[Records from a dataset]
★ ★ ★ ★

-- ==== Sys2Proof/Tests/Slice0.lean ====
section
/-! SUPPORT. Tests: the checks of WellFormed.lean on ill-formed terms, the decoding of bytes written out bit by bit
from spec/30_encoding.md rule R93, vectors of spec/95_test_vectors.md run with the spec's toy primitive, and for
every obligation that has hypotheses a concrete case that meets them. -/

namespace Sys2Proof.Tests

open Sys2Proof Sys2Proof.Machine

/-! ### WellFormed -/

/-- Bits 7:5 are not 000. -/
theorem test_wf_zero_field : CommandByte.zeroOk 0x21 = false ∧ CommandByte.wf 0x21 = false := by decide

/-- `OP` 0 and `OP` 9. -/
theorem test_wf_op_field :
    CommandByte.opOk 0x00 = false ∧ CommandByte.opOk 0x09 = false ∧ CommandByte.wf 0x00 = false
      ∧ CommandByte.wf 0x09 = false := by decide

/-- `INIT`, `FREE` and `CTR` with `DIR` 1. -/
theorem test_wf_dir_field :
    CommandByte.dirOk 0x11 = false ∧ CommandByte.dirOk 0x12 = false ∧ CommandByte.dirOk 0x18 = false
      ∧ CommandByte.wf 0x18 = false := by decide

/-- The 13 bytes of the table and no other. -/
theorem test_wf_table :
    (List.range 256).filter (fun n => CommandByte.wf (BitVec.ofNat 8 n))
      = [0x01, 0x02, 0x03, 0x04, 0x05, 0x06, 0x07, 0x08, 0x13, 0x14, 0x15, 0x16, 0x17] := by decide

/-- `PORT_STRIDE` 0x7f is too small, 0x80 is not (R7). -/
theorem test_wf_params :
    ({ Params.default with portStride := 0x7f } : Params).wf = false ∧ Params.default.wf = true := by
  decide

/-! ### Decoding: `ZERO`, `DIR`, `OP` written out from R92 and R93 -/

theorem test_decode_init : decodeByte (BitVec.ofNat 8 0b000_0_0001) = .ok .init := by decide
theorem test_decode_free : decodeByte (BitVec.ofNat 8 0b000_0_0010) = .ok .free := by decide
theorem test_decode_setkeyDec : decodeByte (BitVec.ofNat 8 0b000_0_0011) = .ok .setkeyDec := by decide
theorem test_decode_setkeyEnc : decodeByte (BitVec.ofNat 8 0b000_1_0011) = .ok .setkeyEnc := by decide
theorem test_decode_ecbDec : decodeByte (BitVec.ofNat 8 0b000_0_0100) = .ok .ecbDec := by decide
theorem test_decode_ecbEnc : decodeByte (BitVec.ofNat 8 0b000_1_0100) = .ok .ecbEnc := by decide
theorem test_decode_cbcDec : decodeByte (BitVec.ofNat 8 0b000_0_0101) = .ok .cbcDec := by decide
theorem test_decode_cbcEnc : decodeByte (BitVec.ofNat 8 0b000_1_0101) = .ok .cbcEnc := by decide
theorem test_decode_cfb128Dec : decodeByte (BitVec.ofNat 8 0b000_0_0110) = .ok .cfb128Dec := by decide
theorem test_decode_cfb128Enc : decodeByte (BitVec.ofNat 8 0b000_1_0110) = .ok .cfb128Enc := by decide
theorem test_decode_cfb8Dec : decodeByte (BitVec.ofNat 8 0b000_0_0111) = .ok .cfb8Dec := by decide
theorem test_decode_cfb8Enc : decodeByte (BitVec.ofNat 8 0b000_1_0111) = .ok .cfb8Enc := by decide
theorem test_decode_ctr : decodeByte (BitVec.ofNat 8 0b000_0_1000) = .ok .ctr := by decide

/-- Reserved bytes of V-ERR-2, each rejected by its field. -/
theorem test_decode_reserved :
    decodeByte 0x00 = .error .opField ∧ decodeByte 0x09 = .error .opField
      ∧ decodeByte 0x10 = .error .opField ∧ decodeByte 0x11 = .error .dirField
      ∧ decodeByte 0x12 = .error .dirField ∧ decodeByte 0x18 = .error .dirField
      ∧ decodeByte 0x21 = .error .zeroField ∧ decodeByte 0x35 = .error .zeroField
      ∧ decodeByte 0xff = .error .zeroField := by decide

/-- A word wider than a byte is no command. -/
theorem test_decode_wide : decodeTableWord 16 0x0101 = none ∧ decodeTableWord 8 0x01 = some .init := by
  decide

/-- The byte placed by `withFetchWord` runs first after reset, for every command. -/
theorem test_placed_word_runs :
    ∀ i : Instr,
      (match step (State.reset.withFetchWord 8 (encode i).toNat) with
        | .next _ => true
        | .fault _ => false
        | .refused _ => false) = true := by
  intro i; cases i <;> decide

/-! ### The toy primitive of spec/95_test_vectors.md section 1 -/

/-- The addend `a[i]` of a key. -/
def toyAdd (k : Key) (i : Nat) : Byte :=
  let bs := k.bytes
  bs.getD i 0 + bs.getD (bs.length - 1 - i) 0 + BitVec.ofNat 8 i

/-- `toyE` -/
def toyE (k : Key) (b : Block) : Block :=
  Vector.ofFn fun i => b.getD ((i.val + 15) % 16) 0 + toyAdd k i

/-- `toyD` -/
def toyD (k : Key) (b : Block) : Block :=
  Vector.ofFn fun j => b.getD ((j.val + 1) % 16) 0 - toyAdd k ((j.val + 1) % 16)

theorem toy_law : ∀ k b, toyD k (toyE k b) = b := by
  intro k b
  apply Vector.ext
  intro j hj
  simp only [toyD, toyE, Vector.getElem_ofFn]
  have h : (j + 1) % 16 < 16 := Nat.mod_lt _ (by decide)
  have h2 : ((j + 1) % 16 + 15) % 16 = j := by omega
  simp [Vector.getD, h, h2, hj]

★ ★ ★ ★

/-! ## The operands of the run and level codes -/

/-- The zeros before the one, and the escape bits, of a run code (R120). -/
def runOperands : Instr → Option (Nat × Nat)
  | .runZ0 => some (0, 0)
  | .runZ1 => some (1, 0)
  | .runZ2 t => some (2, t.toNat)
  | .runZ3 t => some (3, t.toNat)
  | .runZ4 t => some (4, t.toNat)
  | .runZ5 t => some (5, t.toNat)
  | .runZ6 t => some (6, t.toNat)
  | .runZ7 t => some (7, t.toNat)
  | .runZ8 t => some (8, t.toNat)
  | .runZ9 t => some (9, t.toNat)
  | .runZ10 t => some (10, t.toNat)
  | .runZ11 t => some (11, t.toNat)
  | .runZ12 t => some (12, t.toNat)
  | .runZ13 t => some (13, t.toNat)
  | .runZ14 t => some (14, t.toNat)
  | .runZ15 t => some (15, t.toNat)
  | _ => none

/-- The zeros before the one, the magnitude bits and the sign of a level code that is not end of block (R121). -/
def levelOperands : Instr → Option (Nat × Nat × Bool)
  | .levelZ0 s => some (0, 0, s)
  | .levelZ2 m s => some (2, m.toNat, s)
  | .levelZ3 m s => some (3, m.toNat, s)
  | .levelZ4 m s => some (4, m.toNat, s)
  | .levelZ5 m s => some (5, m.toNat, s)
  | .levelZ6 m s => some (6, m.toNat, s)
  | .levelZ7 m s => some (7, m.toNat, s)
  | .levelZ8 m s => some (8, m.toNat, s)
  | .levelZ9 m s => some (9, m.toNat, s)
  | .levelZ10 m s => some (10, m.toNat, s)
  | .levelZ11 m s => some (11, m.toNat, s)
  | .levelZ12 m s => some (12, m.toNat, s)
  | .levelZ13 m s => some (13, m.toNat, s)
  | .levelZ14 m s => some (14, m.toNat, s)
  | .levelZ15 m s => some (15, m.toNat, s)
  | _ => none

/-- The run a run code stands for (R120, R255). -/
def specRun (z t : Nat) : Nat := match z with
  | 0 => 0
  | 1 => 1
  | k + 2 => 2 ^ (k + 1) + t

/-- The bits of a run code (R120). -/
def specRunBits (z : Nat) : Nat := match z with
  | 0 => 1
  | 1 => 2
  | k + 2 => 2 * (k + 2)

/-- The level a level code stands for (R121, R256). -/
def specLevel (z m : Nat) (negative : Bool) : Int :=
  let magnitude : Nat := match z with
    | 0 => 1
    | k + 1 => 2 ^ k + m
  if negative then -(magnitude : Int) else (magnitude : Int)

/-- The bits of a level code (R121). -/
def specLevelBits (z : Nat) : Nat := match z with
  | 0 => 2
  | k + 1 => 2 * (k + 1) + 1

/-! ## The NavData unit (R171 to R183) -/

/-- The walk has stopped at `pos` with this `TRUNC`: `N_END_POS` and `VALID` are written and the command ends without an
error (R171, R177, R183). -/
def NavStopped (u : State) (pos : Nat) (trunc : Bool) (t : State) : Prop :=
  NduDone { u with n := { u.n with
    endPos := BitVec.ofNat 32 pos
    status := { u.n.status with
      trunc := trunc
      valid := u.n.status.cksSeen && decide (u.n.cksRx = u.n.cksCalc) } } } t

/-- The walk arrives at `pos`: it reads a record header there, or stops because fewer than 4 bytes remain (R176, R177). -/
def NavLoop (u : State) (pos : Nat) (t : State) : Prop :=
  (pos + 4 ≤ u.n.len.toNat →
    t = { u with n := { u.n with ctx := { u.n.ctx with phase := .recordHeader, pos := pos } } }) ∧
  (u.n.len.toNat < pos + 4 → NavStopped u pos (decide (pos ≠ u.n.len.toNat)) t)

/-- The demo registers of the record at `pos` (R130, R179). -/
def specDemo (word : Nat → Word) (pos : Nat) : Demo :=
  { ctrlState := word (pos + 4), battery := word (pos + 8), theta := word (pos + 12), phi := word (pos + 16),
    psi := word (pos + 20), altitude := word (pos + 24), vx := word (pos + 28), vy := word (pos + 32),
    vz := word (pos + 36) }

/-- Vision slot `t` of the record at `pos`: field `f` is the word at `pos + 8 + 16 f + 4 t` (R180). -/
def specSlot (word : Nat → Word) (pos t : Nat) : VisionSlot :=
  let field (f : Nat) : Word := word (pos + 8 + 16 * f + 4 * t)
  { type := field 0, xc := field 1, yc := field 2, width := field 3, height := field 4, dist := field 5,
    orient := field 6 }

★ ★ ★ ★

Within the data above, the lines from the one with "open Sys2Proof Sys2Proof.Machine" to the one with "theorem test_decode_cfb8Enc : decodeByte" must be repeated exactly; no other line belongs in the answer.

open Sys2Proof Sys2Proof.Machine

/-! ### WellFormed -/

/-- Bits 7:5 are not 000. -/
theorem test_wf_zero_field : CommandByte.zeroOk 0x21 = false ∧ CommandByte.wf 0x21 = false := by decide

/-- `OP` 0 and `OP` 9. -/
theorem test_wf_op_field :
    CommandByte.opOk 0x00 = false ∧ CommandByte.opOk 0x09 = false ∧ CommandByte.wf 0x00 = false
      ∧ CommandByte.wf 0x09 = false := by decide

/-- `INIT`, `FREE` and `CTR` with `DIR` 1. -/
theorem test_wf_dir_field :
    CommandByte.dirOk 0x11 = false ∧ CommandByte.dirOk 0x12 = false ∧ CommandByte.dirOk 0x18 = false
      ∧ CommandByte.wf 0x18 = false := by decide

/-- The 13 bytes of the table and no other. -/
theorem test_wf_table :
    (List.range 256).filter (fun n => CommandByte.wf (BitVec.ofNat 8 n))
      = [0x01, 0x02, 0x03, 0x04, 0x05, 0x06, 0x07, 0x08, 0x13, 0x14, 0x15, 0x16, 0x17] := by decide

/-- `PORT_STRIDE` 0x7f is too small, 0x80 is not (R7). -/
theorem test_wf_params :
    ({ Params.default with portStride := 0x7f } : Params).wf = false ∧ Params.default.wf = true := by
  decide

/-! ### Decoding: `ZERO`, `DIR`, `OP` written out from R92 and R93 -/

theorem test_decode_init : decodeByte (BitVec.ofNat 8 0b000_0_0001) = .ok .init := by decide
theorem test_decode_free : decodeByte (BitVec.ofNat 8 0b000_0_0010) = .ok .free := by decide
theorem test_decode_setkeyDec : decodeByte (BitVec.ofNat 8 0b000_0_0011) = .ok .setkeyDec := by decide
theorem test_decode_setkeyEnc : decodeByte (BitVec.ofNat 8 0b000_1_0011) = .ok .setkeyEnc := by decide
theorem test_decode_ecbDec : decodeByte (BitVec.ofNat 8 0b000_0_0100) = .ok .ecbDec := by decide
theorem test_decode_ecbEnc : decodeByte (BitVec.ofNat 8 0b000_1_0100) = .ok .ecbEnc := by decide
theorem test_decode_cbcDec : decodeByte (BitVec.ofNat 8 0b000_0_0101) = .ok .cbcDec := by decide
theorem test_decode_cbcEnc : decodeByte (BitVec.ofNat 8 0b000_1_0101) = .ok .cbcEnc := by decide
theorem test_decode_cfb128Dec : decodeByte (BitVec.ofNat 8 0b000_0_0110) = .ok .cfb128Dec := by decide
theorem test_decode_cfb128Enc : decodeByte (BitVec.ofNat 8 0b000_1_0110) = .ok .cfb128Enc := by decide
theorem test_decode_cfb8Dec : decodeByte (BitVec.ofNat 8 0b000_0_0111) = .ok .cfb8Dec := by decide
theorem test_decode_cfb8Enc : decodeByte (BitVec.ofNat 8 0b000_1_0111) = .ok .cfb8Enc := by decide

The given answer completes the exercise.